The commercial application vendor says the new version will address the problems.
The team doing the internally developed application says a refactor/rewrite or a responsibility more strict in scope will address the problems.
Or maybe they both point the finger at another system within the enterprise that needs to pick up the slack or prevent the slack in the first place.
Eventually the cost rears its head and you find yourself with a different technology stack or with a different team/company because a decision maker decided to tackle a new business problem or the same business problem in a different way mostly because software IT/Infrastructure policies don't appreciate the intent and access dimensions.
It actually brings me joy thinking about that.

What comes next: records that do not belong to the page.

-- ==== Sys2Proof/Certificates/Slice0/Obligations.lean ====
section
/-! DEFINITION. The statements about the model, from the numbered rules of spec/. Each is about every state,
whatever the parameters, the image and the free values are. The premise `RangesOk` is R4's constraints on the
parameters; `Valid` is these and what R21 presupposes of the register offsets (log entry 5); `State.Inv` holds
`Valid`. -/

open Sys2Proof Sys2Proof.Machine

/-! ### The seven operations -/

/-- R71, whole: the encoding `000bbbbbxxxx0000`, the two preconditions in their order, and the response. -/
def Obligations.ToaliasMapsBitToItsAlias : Prop :=
  ∀ (c : Half) (s : State), c.extractLsb' 0 4 = 0 → c.extractLsb' 13 3 = 0 →
    decode c = .ok (.toalias (c.extractLsb' 8 5)) ∧
    (¬ (s.cfg.rb ≤ s.inp.a.toNat ∧ s.inp.a.toNat < s.cfg.rb + s.cfg.rs) →
      exec (.toalias (c.extractLsb' 8 5)) s = .fault (.preconditionViolation .toalias .addrOutsideRegion)) ∧
    (s.cfg.rb ≤ s.inp.a.toNat → s.inp.a.toNat < s.cfg.rb + s.cfg.rs → s.inp.a.toNat % 4 ≠ 0 →
      exec (.toalias (c.extractLsb' 8 5)) s = .fault (.preconditionViolation .toalias .addrMisaligned)) ∧
    (s.cfg.rb ≤ s.inp.a.toNat → s.inp.a.toNat < s.cfg.rb + s.cfg.rs → s.inp.a.toNat % 4 = 0 →
      s.cfg.RangesOk →
      ∃ y : Addr, y.toNat = s.cfg.ab + (s.inp.a.toNat - s.cfg.rb) * 32 + (c.extractLsb' 8 5).toNat * 4 ∧
        y.toNat % 4 = 0 ∧ s.cfg.ab ≤ y.toNat ∧ y.toNat < s.cfg.ab + 32 * s.cfg.rs ∧
        exec (.toalias (c.extractLsb' 8 5)) s = .next { s with out := { y := y, ok := true } })

/-- R72, whole. -/
def Obligations.FromaliasRecoversRegisterAndBit : Prop :=
  ∀ (c : Half) (s : State), c.extractLsb' 0 4 = 1 → c.extractLsb' 13 3 = 0 →
    decode c = .ok .fromalias ∧
    (¬ (s.cfg.ab ≤ s.inp.a.toNat ∧ s.inp.a.toNat < s.cfg.ab + 32 * s.cfg.rs) →
      exec .fromalias s = .fault (.preconditionViolation .fromalias .aliasOutsideWindow)) ∧
    (s.cfg.ab ≤ s.inp.a.toNat → s.inp.a.toNat < s.cfg.ab + 32 * s.cfg.rs → s.inp.a.toNat % 4 ≠ 0 →
      exec .fromalias s = .fault (.preconditionViolation .fromalias .aliasMisaligned)) ∧
    (s.cfg.ab ≤ s.inp.a.toNat → s.inp.a.toNat < s.cfg.ab + 32 * s.cfg.rs → s.inp.a.toNat % 4 = 0 →
      s.cfg.RangesOk →
      ∃ (y : Addr) (z : BitVec 5), y.toNat = s.cfg.rb + (s.inp.a.toNat - s.cfg.ab) / 128 * 4 ∧
        z.toNat = (s.inp.a.toNat - s.cfg.ab) / 4 % 32 ∧
        y.toNat % 4 = 0 ∧ s.cfg.rb ≤ y.toNat ∧ y.toNat < s.cfg.rb + s.cfg.rs ∧
        exec .fromalias s = .next { s with out := { y := y, z := z, ok := true } })

/-- R73: the four preconditions in their order, and the response. The register is recovered as R72 does, and
masked down to the block size. -/
def Obligations.PinlookupRecoversBlockAndPin : Prop :=
  ∀ (c : Half) (s : State) (reg bit : Nat), c.extractLsb' 0 4 = 2 → c.extractLsb' 13 3 = 0 → s.cfg.RangesOk →
    reg = s.cfg.rb + (s.inp.a.toNat - s.cfg.ab) / 128 * 4 → bit = (s.inp.a.toNat - s.cfg.ab) / 4 % 32 →
    decode c = .ok .pinlookup ∧
    (¬ (s.cfg.ab ≤ s.inp.a.toNat ∧ s.inp.a.toNat < s.cfg.ab + 32 * s.cfg.rs) →
      exec .pinlookup s = .fault (.preconditionViolation .pinlookup .aliasOutsideWindow)) ∧
    (s.cfg.ab ≤ s.inp.a.toNat → s.inp.a.toNat < s.cfg.ab + 32 * s.cfg.rs →
      (s.inp.a.toNat % 4 ≠ 0 →
        exec .pinlookup s = .fault (.preconditionViolation .pinlookup .aliasMisaligned)) ∧
      (s.inp.a.toNat % 4 = 0 → reg % s.cfg.bs ≠ s.cfg.off .idr → reg % s.cfg.bs ≠ s.cfg.off .odr →
        exec .pinlookup s = .fault (.preconditionViolation .pinlookup .notDataArray)) ∧
      (s.inp.a.toNat % 4 = 0 → (reg % s.cfg.bs = s.cfg.off .idr ∨ reg % s.cfg.bs = s.cfg.off .odr) →
        16 ≤ bit → exec .pinlookup s = .fault (.preconditionViolation .pinlookup .pinOutOfRange)) ∧
      (s.inp.a.toNat % 4 = 0 → (reg % s.cfg.bs = s.cfg.off .idr ∨ reg % s.cfg.bs = s.cfg.off .odr) →
        bit < 16 → exec .pinlookup s = .next { s with
          out := { y := BitVec.ofNat 32 (reg - reg % s.cfg.bs), z := BitVec.ofNat 5 bit, ok := true } }))

/-- R80, whole: `RV` is the field shifted down and masked to its width, zero-extended. -/
def Obligations.FgetExtractsTheField : Prop :=
  ∀ (c : Half) (w : Width) (s : State), c.extractLsb' 0 4 = 3 → c.extractLsb' 13 3 = 0 →
    c.extractLsb' 4 3 = w.code →
    decode c = .ok (.fget w (c.extractLsb' 8 5)) ∧
    (32 < (c.extractLsb' 8 5).toNat + w.bits →
      exec (.fget w (c.extractLsb' 8 5)) s = .fault (.preconditionViolation .fget .fieldOutOfWord)) ∧
    ((c.extractLsb' 8 5).toNat + w.bits ≤ 32 →
      exec (.fget w (c.extractLsb' 8 5)) s = .next { s with out :=
        { rv := BitVec.ofNat 16 (s.inp.d.toNat / 2 ^ (c.extractLsb' 8 5).toNat % 2 ^ w.bits), ok := true } })

/-- R81, whole: a value that fits (and, with `E = 1`, is marked in `M`) replaces the field's bits and no
other; any other value is rejected with the word as it was. -/
def Obligations.FsetInsertsACheckedField : Prop :=
  ∀ (c : Half) (w : Width) (s : State), c.extractLsb' 0 4 = 4 → c.extractLsb' 13 3 = 0 →
    c.extractLsb' 4 3 = w.code → (c.getLsbD 7 = true → w.bits < 15) →
    decode c = .ok (.fset w (c.getLsbD 7) (c.extractLsb' 8 5)) ∧
    (32 < (c.extractLsb' 8 5).toNat + w.bits →
      exec (.fset w (c.getLsbD 7) (c.extractLsb' 8 5)) s =
        .fault (.preconditionViolation .fset .fieldOutOfWord)) ∧
    ((c.extractLsb' 8 5).toNat + w.bits ≤ 32 →
      (s.inp.v.toNat < 2 ^ w.bits → (c.getLsbD 7 = true → s.inp.m.getLsbD s.inp.v.toNat = true) →
        ∃ wd : Word,
          (∀ k, k < 32 → wd.getLsbD k =
            if (c.extractLsb' 8 5).toNat ≤ k ∧ k < (c.extractLsb' 8 5).toNat + w.bits
            then s.inp.v.getLsbD (k - (c.extractLsb' 8 5).toNat) else s.inp.d.getLsbD k) ∧
          exec (.fset w (c.getLsbD 7) (c.extractLsb' 8 5)) s =
            .next { s with out := { y := s.inp.a, wd := wd, ok := true, we := true } }) ∧
      (¬ (s.inp.v.toNat < 2 ^ w.bits ∧ (c.getLsbD 7 = true → s.inp.m.getLsbD s.inp.v.toNat = true)) →
        exec (.fset w (c.getLsbD 7) (c.extractLsb' 8 5)) s =
          .next { s with out := { y := s.inp.a, wd := s.inp.d } }))

/-- R82, whole. -/
def Obligations.BitwrAsksForOneAliasStore : Prop :=
  ∀ (c : Half) (s : State), c.extractLsb' 0 4 = 5 → c.extractLsb' 13 3 = 0 →
    decode c = .ok (.bitwr (c.extractLsb' 8 5)) ∧
    (¬ (s.cfg.rb ≤ s.inp.a.toNat ∧ s.inp.a.toNat < s.cfg.rb + s.cfg.rs) →
      exec (.bitwr (c.extractLsb' 8 5)) s = .fault (.preconditionViolation .bitwr .addrOutsideRegion)) ∧
    (s.cfg.rb ≤ s.inp.a.toNat → s.inp.a.toNat < s.cfg.rb + s.cfg.rs →
      (s.inp.a.toNat % 4 ≠ 0 →
        exec (.bitwr (c.extractLsb' 8 5)) s = .fault (.preconditionViolation .bitwr .addrMisaligned)) ∧
      (s.inp.a.toNat % 4 = 0 → s.cfg.RangesOk →
        ∃ y : Addr, y.toNat = s.cfg.ab + (s.inp.a.toNat - s.cfg.rb) * 32 + (c.extractLsb' 8 5).toNat * 4 ∧
          (s.inp.v.toNat ≤ 1 → exec (.bitwr (c.extractLsb' 8 5)) s = .next { s with
            out := { y := y, wd := BitVec.ofNat 32 s.inp.v.toNat, ok := true, we := true } }) ∧
          (1 < s.inp.v.toNat → exec (.bitwr (c.extractLsb' 8 5)) s = .next { s with out := { y := y } })))

/-- R83, whole: on success exactly one bit of `WD` is set, the set bit or the reset bit of the pin. -/
def Obligations.SrencEncodesOnePin : Prop :=
  ∀ (c : Half) (s : State), c.extractLsb' 0 4 = 6 → c.extractLsb' 13 3 = 0 →
    decode c = .ok (.srenc (c.extractLsb' 8 5)) ∧
    (16 ≤ (c.extractLsb' 8 5).toNat →
      exec (.srenc (c.extractLsb' 8 5)) s = .fault (.preconditionViolation .srenc .pinOutOfRange)) ∧
    ((c.extractLsb' 8 5).toNat < 16 →
      (s.inp.v.toNat = 1 → exec (.srenc (c.extractLsb' 8 5)) s = .next { s with
        out := { y := s.inp.a, wd := BitVec.ofNat 32 (2 ^ (c.extractLsb' 8 5).toNat), ok := true, we := true } }) ∧
      (s.inp.v.toNat = 0 → exec (.srenc (c.extractLsb' 8 5)) s = .next { s with
        out := { y := s.inp.a, wd := BitVec.ofNat 32 (2 ^ ((c.extractLsb' 8 5).toNat + 16)),
                 ok := true, we := true } }) ∧
      (2 ≤ s.inp.v.toNat → exec (.srenc (c.extractLsb' 8 5)) s = .next { s with out := { y := s.inp.a } }))

/-! ### Encoding -/

/-- Every well-formed instruction is what its control word decodes to. -/
def Obligations.DecodeInvertsEncode : Prop :=
  ∀ i : Instr, i.WellFormed → decode (encode i) = .ok i

/-- R63: ILLEGAL exactly on the four listed conditions, decided from `CTRL` alone, with R93's response. -/
def Obligations.IllegalExactlyWhenListed : Prop :=
  ∀ (P : Params) (q : Request),
    (bbfp P q = .illegal ↔ ∃ e, decode q.ctrl = .error e) ∧
    (∀ s : State, s.inp = q → (∃ e, decode q.ctrl = .error e) → present s = .next { s with
      out := { y := 0, z := 0, wd := 0, rv := 0, ok := false, we := false, ill := true } }) ∧
    ((∃ e, decode q.ctrl = .error e) ↔
      (q.ctrl.extractLsb' 13 3 ≠ 0 ∨
        7 ≤ (q.ctrl.extractLsb' 0 4).toNat ∨
        ((q.ctrl.extractLsb' 0 4 = 3 ∨ q.ctrl.extractLsb' 0 4 = 4) ∧ 5 ≤ (q.ctrl.extractLsb' 4 3).toNat) ∨
        (q.ctrl.extractLsb' 0 4 = 4 ∧ q.ctrl.getLsbD 7 = true ∧
          (q.ctrl.extractLsb' 4 3 = 3 ∨ q.ctrl.extractLsb' 4 3 = 4))))

/-- Which bits of the control word decoding depends on (R56, R64): all but those a pattern marks `x`. -/
def Obligations.DecodingDependsOnReadBitsAlone : Prop :=
  ∀ (c c' : Half) (i : Instr), decode c = .ok i →
    i.WellFormed ∧ (decode c' = .ok i ↔ c' &&& i.readMask = c &&& i.readMask)

/-- R64: no value of an operand an operation ignores changes its outcome. -/
def Obligations.IgnoredOperandsChangeNothing : Prop :=
  ∀ (P : Params) (q q' : Request) (i : Instr), decode q.ctrl = .ok i →
    q'.ctrl &&& i.readMask = q.ctrl &&& i.readMask →
    (match i with
      | .toalias _ => q'.a = q.a
      | .fromalias => q'.a = q.a
      | .pinlookup => q'.a = q.a
      | .fget _ _ => q'.d = q.d
      | .fset _ e _ => q'.a = q.a ∧ q'.d = q.d ∧ q'.v = q.v ∧ (e = true → q'.m = q.m)
      | .bitwr _ => q'.a = q.a ∧ q'.v = q.v
      | .srenc _ => q'.a = q.a ∧ q'.v = q.v) →
    bbfp P q' = bbfp P q

/-- Control words written out from R56's layout and R58's and R59's codes decode to what they stand for. -/
def Obligations.WrittenOutWordsDecode : Prop :=
  decode 0b0000010100000000 = .ok (.toalias 5) ∧
  decode 0b0000000000000001 = .ok .fromalias ∧
  decode 0b0000000000000010 = .ok .pinlookup ∧
  decode 0b0001111000010011 = .ok (.fget .w2 30) ∧
  decode 0b0000100010100100 = .ok (.fset .w4 true 8) ∧
  decode 0b0000010100000101 = .ok (.bitwr 5) ∧
  decode 0b0000111100000110 = .ok (.srenc 15) ∧
  decode 0b0000000000000111 = .error .reservedOp ∧
  decode 0b0010010100000000 = .error .reservedBits ∧
  decode 0b0000000001010011 = .error .reservedWidth ∧
  decode 0b0000000011000100 = .error .enumWidth

/-- R59: the width codes and their masks, read by `FGET` and `FSET` alone; the codes that name no width make
those two ILLEGAL; any other operation ignores the code. -/
def Obligations.WidthCodesNameTheFiveWidths : Prop :=
  ∀ (c : Half) (names : Width → Prop), c.extractLsb' 13 3 = 0 →
    (∀ w, names w ↔
      (c.extractLsb' 4 3 = 0 ∧ w.bits = 1 ∧ mask w = 0x1) ∨ (c.extractLsb' 4 3 = 1 ∧ w.bits = 2 ∧ mask w = 0x3) ∨
      (c.extractLsb' 4 3 = 2 ∧ w.bits = 4 ∧ mask w = 0xF) ∨ (c.extractLsb' 4 3 = 3 ∧ w.bits = 15 ∧ mask w = 0x7FFF) ∨
      (c.extractLsb' 4 3 = 4 ∧ w.bits = 16 ∧ mask w = 0xFFFF)) →
    (c.extractLsb' 0 4 = 3 →
      (∀ w, decode c = .ok (.fget w (c.extractLsb' 8 5)) ↔ names w) ∧
      (5 ≤ (c.extractLsb' 4 3).toNat → decode c = .error .reservedWidth)) ∧
    (c.extractLsb' 0 4 = 4 →
      (c.getLsbD 7 = false → ∀ w, decode c = .ok (.fset w false (c.extractLsb' 8 5)) ↔ names w) ∧
      (c.getLsbD 7 = true → ∀ w, decode c = .ok (.fset w true (c.extractLsb' 8 5)) ↔ names w ∧ w.bits < 15) ∧
      (5 ≤ (c.extractLsb' 4 3).toNat → decode c = .error .reservedWidth)) ∧
    (c.extractLsb' 0 4 ≠ 3 → c.extractLsb' 0 4 ≠ 4 →
      ∀ c' : Half, c' &&& 0xFF8F = c &&& 0xFF8F → decode c' = decode c)

/-! ### Requests as a whole -/

/-- The outcome of a request is a function of the configuration and the request alone: two states that agree
on them give the same response, or the same fault (R13). -/
def Obligations.RequestsSeeNoState : Prop :=
  ∀ (i : Instr) (s s' : State), s'.cfg = s.cfg → s'.inp = s.inp →
    (∃ r, exec i s = .next { s with out := r } ∧ exec i s' = .next { s' with out := r }) ∨
    (∃ f, exec i s = .fault f ∧ exec i s' = .fault f)

/-- The frame of all seven instructions: nothing but the output ports changes, and every byte of memory reads
as before. -/
def Obligations.RequestsChangeOnlyTheOutputPorts : Prop :=
  ∀ (i : Instr) (s t : State), exec i s = .next t →
    t.cfg = s.cfg ∧ t.inp = s.inp ∧ t.img = s.img ∧ t.pinIn = s.pinIn ∧ t.draws = s.draws ∧
    t.foreground = s.foreground ∧ t.handlers = s.handlers ∧ t.dmas = s.dmas ∧ t.sched = s.sched ∧
    ∀ a : Nat, Memory.get t.img a = Memory.get s.img a

/-- R17: an output port that an operation's rule does not set holds 0. -/
def Obligations.UnsetOutputPortsHoldZero : Prop :=
  ∀ (i : Instr) (s t : State), exec i s = .next t → t.out.ill = false ∧
    match i with
    | .toalias _ => t.out.z = 0 ∧ t.out.wd = 0 ∧ t.out.rv = 0 ∧ t.out.we = false
    | .fromalias => t.out.wd = 0 ∧ t.out.rv = 0 ∧ t.out.we = false
    | .pinlookup => t.out.wd = 0 ∧ t.out.rv = 0 ∧ t.out.we = false
    | .fget _ _ => t.out.y = 0 ∧ t.out.z = 0 ∧ t.out.wd = 0 ∧ t.out.we = false
    | .fset _ _ _ => t.out.z = 0 ∧ t.out.rv = 0
    | .bitwr _ => t.out.z = 0 ∧ t.out.rv = 0
    | .srenc _ => t.out.z = 0 ∧ t.out.rv = 0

Software engineering covers enough ground that specialization is a factor. I think systems programming ability (which reduces the negative aspects of specialization) might be becoming less common due to a vicious cycle. Because movement along the intent and access dimensions is rough, engineers are discouraged from practicing systems programming. Because engineers are discouraged from practicing systems programming, policies don't carve out space to accommodate single mind (one person) systems programming. Because policies don't accommodate single mind systems programming, movement along the intent and access dimensions is rough.
I realized late in the writing of this blog post that I think having a single person (a single mind) integrate and think about all the observed details in a troubleshooting session is more effective than a handful of people spread out across different teams doing the same.
"Single pane of glass" does evoke visibility, as intended, but it also evokes inaccessibility as in "behind glass" which is accidental justice served.
As if to say "all you have to do is hire people to watch for gauges to get past the red line then they can flip a switch to remedy the situation"
It might be interesting to explore why not. I think the absence of troubleshooting decision trees is related to the reason that there are so many monitoring systems that try imply they can show causes of problems. That is, the monitoring systems vendors pretend that you can use a monitoring system as a fault isolation decision tree. It would be useful to have troubleshooting decision trees and monitoring systems offer a fake supply.
I know you hear a lot about data breaches but data breaches are not caused by IT/Infrastructure policy makers that appreciate the need to move freely through all three dimensions (posture, intent, and access).
I also don't expect it to because the map is not the territory. But then again, I am not the one pretending like monitoring tools are all you need in order to do troubleshooting.
I talk about "running commands that engineers need to run" but it isn't always clear what handful of commands you need to run. If it was I would just tell IT/Infrastructure to run these commands and send me the results. Instead, it takes some time (sometimes days) with the system -- checking file contents, tuning thread counts, watching some super granular metric, etc.